SPUTNIK V’NİN SONUÇLARI ETKİLİ
Sputnik V aşısıyla ilgili Bakanın söylediklerinin ne kadar gerçekleşeceğini önceki açıklamalarına bakarak öngörebilmenin çok mümkün olmadığını ifade eden Pala “Çünkü bakan, doğrulanmış olguları toplumdan gizlediklerini itiraf ettiğinde istifa etmeliydi. Ondan sonra bakanın söylediklerinin tartışılır olması doğal” dedi. Sputnik V aşısının faz-2 ve faz-3 araştırma sonuçlarına göre aşının etkili olduğunu ifade eden Pala “Ama Brezilya bir tutum alarak bu aşıyı reddetti. Dolayısıyla Sağlık Bakanlığı bu konuda elindeki bütün bilimsel çalışmaları ortaya koyarak bu aşıyla ilgili toplumu ikna etmelidir. Aksi taktirde Türkiye’de bu aşıya karşı bir tedirginlik gelişebilir” dedi.

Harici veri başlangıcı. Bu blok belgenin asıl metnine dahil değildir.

/-! What a step can do, said once: the events that are performed, with what each leaves (R62, R63, R67, R290), and what
follows for the host's events, for the written marks, for the run's record and for STATUS. -/

namespace Sys2Proof.Machine

/-- Writing a limb changes the register files only. -/
theorem State.writeLimb_frame (s : State) (n : LimbName) (v : Limb) :
    ∃ x w, s.writeLimb n v = { s with x := x, w := w } := by
  rcases n with ⟨i, l | l⟩ | ⟨j, k⟩ <;> exact ⟨_, _, rfl⟩

/-! ### The events that are performed -/

/-- `Performs e s t`: event `e`, if it is performed in state `s`, leaves `t`. Which accesses are refused instead is said
by `accessRefusal_eq_none_iff`. -/
inductive Performs : HostEvent → State → State → Prop
  /-- A host read (R62). -/
  | read (off : Nat) (s : State) : Performs (.read 64 off) s ((noteHostRead off s).pushAnswer (hostRead off s))
  /-- A host write of a limb (R63). -/
  | writeLimb (off : Nat) (v : Limb) (s : State) (n : LimbName) :
      windowReg off = .limb n → Performs (.write 64 off v) s (s.writeLimb n v)
  /-- A host write of STATUS (R37, R63). -/
  | writeStatus (v : Limb) (s : State) : Performs (.write 64 0x100 v) s (s.clearEvents v)
  /-- A CMD write of a legal value (R67). -/
  | command (v : Limb) (s t : State) (i : Instr) :
      decode v = .ok i → exec i s = .next t → Performs (.write 64 0x108 v) s t
  /-- A CMD write of an illegal value (R262). -/
  | illegal (v : Limb) (s : State) (why : Illegal) :
      decode v = .error why → Performs (.write 64 0x108 v) s (s.raiseIllegalCommand v)
  /-- A host write of MOD or of a reserved offset (R38, R63). -/
  | writeIgnored (off : Nat) (v : Limb) (s : State) :
      windowReg off = .modLo ∨ windowReg off = .modHi ∨ windowReg off = .reserved → Performs (.write 64 off v) s s
  /-- Reset is asserted (R290). -/
  | assertReset (s : State) : Performs .assertReset s (s.applyReset.withPhase .inReset)
  /-- Reset is released (R290). -/
  | releaseReset (s : State) : Performs .releaseReset s (s.withPhase (releasedPhase s.phase))
  /-- Power is lost (R274). -/
  | powerLoss (s : State) : Performs .powerLoss s (s.withPhase .awaitingReset)

/-- A host write that is performed is one of the kinds of R63. -/
theorem performs_of_hostWrite {off : Nat} {v : Limb} {s t : State} (h : hostWrite off v s = .next t) :
    Performs (.write 64 off v) s t := by
  cases hw : windowReg off <;> simp only [hostWrite, hw] at h
  case limb n => cases h; exact .writeLimb off v s n hw
  case status => cases h; rw [(windowReg_status_iff off).1 hw]; exact .writeStatus v s
  case cmd =>
    rw [(windowReg_cmd_iff off).1 hw]
    cases hdec : decode v with
    | ok i => exact .command v s t i hdec (by simpa only [execute, hdec] using h)
    | error why =>
      simp only [execute, hdec] at h
      cases h
      exact .illegal v s why hdec
  case modLo => cases h; exact .writeIgnored off v s (.inl hw)
  case modHi => cases h; exact .writeIgnored off v s (.inr (.inl hw))
  case reserved => cases h; exact .writeIgnored off v s (.inr (.inr hw))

RİSK GRUPLARI AŞILANMADAN DİĞER GRUPLARA GEÇİLMEMELİ
Başta belirlenen aşı programına sonradan futbolcu, turizm çalışanı ve muhtarların eklenmesinin risk grubunda olanların hayatını olumsuz etkileyebileceğine dikkati çeken Pala “Sağlık çalışanlarının aileleri, veteriner hekimler, kronik hastalığı olanlar, öğretmenler gibi risk grupları aşılanmadan örneğin futbolcuları ve turizmde çalışan gençleri aşılayalım yaklaşımı doğru değil. Risk grupları bilimsel perspektifle hazırlanmalı ve buna uygun bir aşılama planı uygulanmalıdır. Ancak bu konuda Sağlık Bakanlığının da Bilim Kurulunun da hepimizi rahatlatacak bir açıklaması henüz yok” ifadelerini kullanarak kimlere ne kadar aşı yapıldığının hâlâ toplumla paylaşılmadığını söyledi.

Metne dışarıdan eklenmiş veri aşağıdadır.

-- ==== Sys2Proof/Config.lean ====
section
/-! DEFINITION. The free values: what the manual leaves open and the machine still does. Each is a
constant with no body, applied to the counter `freeCount` of State for a fresh value each time. -/

namespace Sys2Proof

/-- How many filler characters MISO carries before the start character once the answer is ready:
R179 says the number is not fixed (log entry 6). -/
opaque Config.fillerCount : Nat → Nat

/-- Which of the part's events that are due is taken next when no command waits: the manual says
that either may be taken first (sections 0.8, R84, R94, R126, R137, R165; log entry 2). -/
opaque Config.schedule : Nat → Nat

/-- What a header field of a frame reads as when the characters that hold it were lost in an overrun
at a station that does not veto (R87, R88; log entry 7). The second argument is the character's place. -/
opaque Config.missingCharacter : Nat → Nat → Byte

end Sys2Proof
end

YERLİ AŞILARIN BİLİMSEL RAPORLARI AÇIKLANMALI
Türkiye’de 17 adet yerli aşı çalışmasından birinin faz-2 aşamasını bitirip faz-3 aşamasına geçmekte olduğunu, bir aşının ise faz-1 aşamasında olduğu bilgisini veren Pala “Fakat yerli aşı çalışmalarının henüz hiç birinin faz-1 ve faz-2 sonuçlarının bilimsel raporları açıklanmadı. Bunların bir an önce açıklanması ve sonuçlar olumlu ise faz-3’e geçilmesi ve olumlu sonuç çıkarsa Türkiye’de aşının üretilmesi bizim de beklediğimiz bir şey. Ancak bunların bilimsel raporları açıklanmalı ve üretim olanakları ortaya konulmalı. Yoksa toplumda aşılara karşı duyulan güvensizliğin bir parçası olma ihtimali var” dedi.